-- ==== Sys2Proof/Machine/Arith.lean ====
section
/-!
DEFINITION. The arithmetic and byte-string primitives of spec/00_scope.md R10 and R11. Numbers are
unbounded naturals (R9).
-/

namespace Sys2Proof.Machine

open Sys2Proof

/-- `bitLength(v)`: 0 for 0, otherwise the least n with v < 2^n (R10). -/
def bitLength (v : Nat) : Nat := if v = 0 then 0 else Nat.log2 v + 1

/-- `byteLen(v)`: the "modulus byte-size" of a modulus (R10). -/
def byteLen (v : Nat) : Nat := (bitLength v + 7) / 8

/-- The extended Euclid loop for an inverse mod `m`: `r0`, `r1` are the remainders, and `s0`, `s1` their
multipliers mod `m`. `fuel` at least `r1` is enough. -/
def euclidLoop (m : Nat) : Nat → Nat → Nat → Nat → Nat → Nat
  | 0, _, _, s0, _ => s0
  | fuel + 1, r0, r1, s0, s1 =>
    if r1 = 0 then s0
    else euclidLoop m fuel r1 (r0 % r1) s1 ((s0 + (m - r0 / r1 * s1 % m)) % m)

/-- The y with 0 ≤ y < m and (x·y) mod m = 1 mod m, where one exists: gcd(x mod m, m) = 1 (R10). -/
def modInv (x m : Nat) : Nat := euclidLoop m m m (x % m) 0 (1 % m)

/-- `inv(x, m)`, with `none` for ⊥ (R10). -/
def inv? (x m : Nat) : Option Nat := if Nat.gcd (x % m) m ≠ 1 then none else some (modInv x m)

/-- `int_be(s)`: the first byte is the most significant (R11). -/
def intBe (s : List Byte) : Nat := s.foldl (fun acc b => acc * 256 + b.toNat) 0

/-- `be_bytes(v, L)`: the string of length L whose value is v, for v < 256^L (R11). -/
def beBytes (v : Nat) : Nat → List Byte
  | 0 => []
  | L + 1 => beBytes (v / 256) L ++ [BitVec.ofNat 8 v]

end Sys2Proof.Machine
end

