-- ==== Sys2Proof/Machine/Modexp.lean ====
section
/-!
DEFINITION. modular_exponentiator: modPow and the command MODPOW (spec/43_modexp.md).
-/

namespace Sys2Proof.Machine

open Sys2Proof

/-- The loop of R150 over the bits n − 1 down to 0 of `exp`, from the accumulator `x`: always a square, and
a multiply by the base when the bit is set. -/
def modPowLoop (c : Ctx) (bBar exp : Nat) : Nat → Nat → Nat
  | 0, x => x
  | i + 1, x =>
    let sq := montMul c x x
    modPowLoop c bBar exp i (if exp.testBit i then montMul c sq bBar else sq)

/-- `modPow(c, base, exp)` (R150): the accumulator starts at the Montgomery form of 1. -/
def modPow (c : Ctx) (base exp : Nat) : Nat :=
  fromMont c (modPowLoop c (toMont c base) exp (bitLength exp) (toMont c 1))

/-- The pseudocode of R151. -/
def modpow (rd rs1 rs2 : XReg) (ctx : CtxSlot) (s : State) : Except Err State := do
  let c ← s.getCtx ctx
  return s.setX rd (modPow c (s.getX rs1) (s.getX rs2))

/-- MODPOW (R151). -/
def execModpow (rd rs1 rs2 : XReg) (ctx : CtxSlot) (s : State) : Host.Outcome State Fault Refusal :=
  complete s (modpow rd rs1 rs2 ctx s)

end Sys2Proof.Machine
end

______________________________

Throughout the data above, report every line that contains the string "bitLength".

/-- `bitLength(v)`: 0 for 0, otherwise the least n with v < 2^n (R10). -/
def bitLength (v : Nat) : Nat := if v = 0 then 0 else Nat.log2 v + 1
def byteLen (v : Nat) : Nat := (bitLength v + 7) / 8
  fromMont c (modPowLoop c (toMont c base) exp (bitLength exp) (toMont c 1))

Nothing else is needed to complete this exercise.